A verbatim copy of the lines starting at the one with "def execSeImm (x" and ending at the last line below is required; include nothing else.

─── Dataset entries

-- ==== Sys2Proof/Tests/Slice0.lean ====
section
/-! SUPPORT. Tests. Every expected value is the manual's: a word of 95_test_vectors.md or one written out from the
pattern of 30_encoding.md rule R65, a vector `V-…` or a program of 95_test_vectors.md. The last part gives, for each
statement with hypotheses, a concrete state and operands that meet them. -/

open Sys2Proof Sys2Proof.Machine Sys2Proof.Claims

namespace Sys2Proof.Tests

/-! ### Helpers -/

/-- `p` of the next state; false where there is none. -/
def nextIs (a : Answer) (p : State → Bool) : Bool :=
  match a with
  | .next t => p t
  | .fault _ => false
  | .refused _ => false

/-- The state after `load` of the one word `w`: where a vector of 95_test_vectors.md starts. -/
def loaded (w : Nat) : State := State.reset.load [BitVec.ofNat 8 (w / 256), BitVec.ofNat 8 w]

/-- One `step_one` of the word `w` at 0x200 after the state is set by hand. -/
def one (w : Nat) (set : State → State) (p : State → Bool) : Bool := nextIs (stepOne (set (loaded w))) p

/-- The state with bytes stored from address `a` on. -/
def putBytes (a : Nat) (bs : List Byte) (s : State) : State :=
  { s with ram := Memory.writeFrom (fun k => a + k) 0 bs s.ram }

/-- The state with one pixel lit. -/
def lit (X Y : Nat) (s : State) : State :=
  if h : Y < 32 then { s with fb := s.fb.set Y (s.fb[Y] ||| (1#64 <<< X)) } else s

/-- The state at an instruction word `w` placed at `a`, with `PC` there. -/
def placed (a w : Nat) : State :=
  { putBytes a [BitVec.ofNat 8 (w / 256), BitVec.ofNat 8 w] State.reset with pc := BitVec.ofNat 16 a }

/-! ### Well-formedness: the two words that are not SYS -/

theorem test_wf_refuses_sys_0E0 : (Instr.sys 0x0E0).wf = false := by decide
theorem test_wf_refuses_sys_0EE : (Instr.sys 0x0EE).wf = false := by decide
theorem test_wf_takes_sys_0E1 : (Instr.sys 0x0E1).wf = true := by decide
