-- ==== Sys2Proof/Machine/Flags.lean ====
section
/-! DEFINITION. The flag computations (spec/10_state.md R11, spec/41_load_alu.md R112, R113) and the collision flag of
the rasteriser (spec/43_display.md R132). -/

namespace Sys2Proof.Machine

/-- The value 1 or 0 written to `VF`. -/
def flagByte (c : Bool) : Byte := if c then 1 else 0

/-- The selector of `VF`, register 15 (R11). -/
def vf : Nibble := 0xF

/-- Result first, flag last: with `X = 15` the flag is what remains (R11, R113). -/
def State.setResultFlag (s : State) (x : Nibble) (result : Byte) (flag : Bool) : State :=
  (s.setReg x result).setReg vf (flagByte flag)

/-- `(a + b) mod 256` (R101, R106). -/
def sumByte (a b : Byte) : Byte := BitVec.ofNat 8 ((a.toNat + b.toNat) % 256)

/-- The carry out: the unsigned sum exceeds 255 (R106). -/
def carryOut (a b : Byte) : Bool := decide (a.toNat + b.toNat > 255)

/-- `(a - b) mod 256`, that is `a - b` if `a >= b` and `a - b + 256` otherwise (R107). -/
def diffByte (a b : Byte) : Byte := BitVec.ofNat 8 ((256 + a.toNat - b.toNat) % 256)

/-- "No borrow occurred": the minuend is at least the subtrahend (R107, R109). -/
def noBorrow (a b : Byte) : Bool := decide (b.toNat ≤ a.toNat)

/-- `a div 2^n` (R108). -/
def shiftedRight (a : Byte) (n : Nat) : Byte := BitVec.ofNat 8 (a.toNat / 2 ^ n)

/-- `(a * 2^n) mod 256` (R110). -/
def shiftedLeft (a : Byte) (n : Nat) : Byte := BitVec.ofNat 8 (a.toNat * 2 ^ n % 256)

/-- Bit 0 of the source before the shift (R108). -/
def lowBit (a : Byte) : Bool := a.getLsbD 0

/-- Bit 7 of the source before the shift (R110). -/
def highBit (a : Byte) : Bool := a.getLsbD 7

/-- A framebuffer being drawn on, and whether a cell has gone from set to clear. -/
structure Canvas where
  fb : BitVec Config.fbCells
  collision : Bool
  deriving DecidableEq, Repr

/-- The cell index of column `x`, row `y` (R17). -/
def cellIndex (x y : Nat) : Nat := y * Config.fbWidth + x

/-- Toggle cell `k`; a set cell is about to become clear: collision (R132). -/
def toggleCell (c : Canvas) (k : Nat) : Canvas :=
  { fb := c.fb ^^^ BitVec.twoPow Config.fbCells k, collision := c.collision || c.fb.getLsbD k }

/-- Pixel `c` of a sprite row, counted from the left: bit `7 - c` of its byte (R131). -/
def spritePixel (b : Byte) (c : Nat) : Bool := b.getLsbD (7 - c)

/-- The first `n` pixels of a sprite row with byte `b` at column `x0` of row `y`; columns right of the edge are clipped
(R132). -/
def drawPixels (b : Byte) (x0 y : Nat) (canvas : Canvas) : Nat → Canvas
  | 0 => canvas
  | c + 1 =>
    let before := drawPixels b x0 y canvas c
    if decide (x0 + c ≤ 63) && spritePixel b c then toggleCell before (cellIndex (x0 + c) y) else before

/-- The first `rows` rows of the sprite at address `a`, top row first (R131, R132). -/
def drawSprite (m : Memory) (a x0 y0 : Nat) (canvas : Canvas) : Nat → Canvas
  | 0 => canvas
  | r + 1 => drawPixels (Memory.read m (a + r)) x0 (y0 + r) (drawSprite m a x0 y0 canvas r) 8

end Sys2Proof.Machine
end

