-- ==== Sys2Proof/Machine/Control.lean ====
section
/-! DEFINITION. The control-flow instructions (spec/40_control_flow.md). A meaning gets the state the step began in,
`pc` still at the instruction; `State.advance` is the advance of R87. -/

namespace Sys2Proof.Machine

/-- `RET` (R80): pop into `pc`; an empty stack is `StackUnderflow` (R155). -/
def execRet (s : State) : Result :=
  match s.pop with
  | some (w, t) => .next (t.setPc w)
  | none => .next (s.raise .stackUnderflow (encode .ret) 0)

/-- `JP nnn` (R81). -/
def execJp (nnn : Addr) (s : State) : Result := .next (s.setPc (addrWord nnn))

/-- `CALL nnn` (R82): push the already advanced `pc`; a full stack is `StackOverflow` (R154). -/
def execCall (nnn : Addr) (s : State) : Result :=
  match s.push s.advance.pc with
  | some t => .next (t.setPc (addrWord nnn))
  | none => .next (s.raise .stackOverflow (encode (.call nnn)) (addrWord nnn))

/-- `SE Vx, nn` (R83). -/
def execSeImm (x : Nibble) (nn : Byte) (s : State) : Result := .next (s.skipIf (s.reg x == nn))

/-- `SNE Vx, nn` (R84). -/
def execSneImm (x : Nibble) (nn : Byte) (s : State) : Result := .next (s.skipIf (s.reg x != nn))

/-- `SE Vx, Vy` (R85). -/
def execSeReg (x y : Nibble) (s : State) : Result := .next (s.skipIf (s.reg x == s.reg y))

/-- `SNE Vx, Vy` (R86). -/
def execSneReg (x y : Nibble) (s : State) : Result := .next (s.skipIf (s.reg x != s.reg y))

/-- `JP V0, nnn` (R88): not reduced modulo 4096. -/
def execJpV0 (nnn : Addr) (s : State) : Result := .next (s.setPc (addrWord nnn + byteWord (s.reg 0)))

end Sys2Proof.Machine
end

──────

> [Answer to this problem]
def execSeImm (x : Nibble) (nn : Byte) (s : State) : Result := .next (s.skipIf (s.reg x == nn))

/-- `SNE Vx, nn` (R84). -/
def execSneImm (x : Nibble) (nn : Byte) (s : State) : Result := .next (s.skipIf (s.reg x != nn))

/-- `SE Vx, Vy` (R85). -/
def execSeReg (x y : Nibble) (s : State) : Result := .next (s.skipIf (s.reg x == s.reg y))

/-- `SNE Vx, Vy` (R86). -/
def execSneReg (x y : Nibble) (s : State) : Result := .next (s.skipIf (s.reg x != s.reg y))

/-- `JP V0, nnn` (R88): not reduced modulo 4096. -/
def execJpV0 (nnn : Addr) (s : State) : Result := .next (s.setPc (addrWord nnn + byteWord (s.reg 0)))

end Sys2Proof.Machine
end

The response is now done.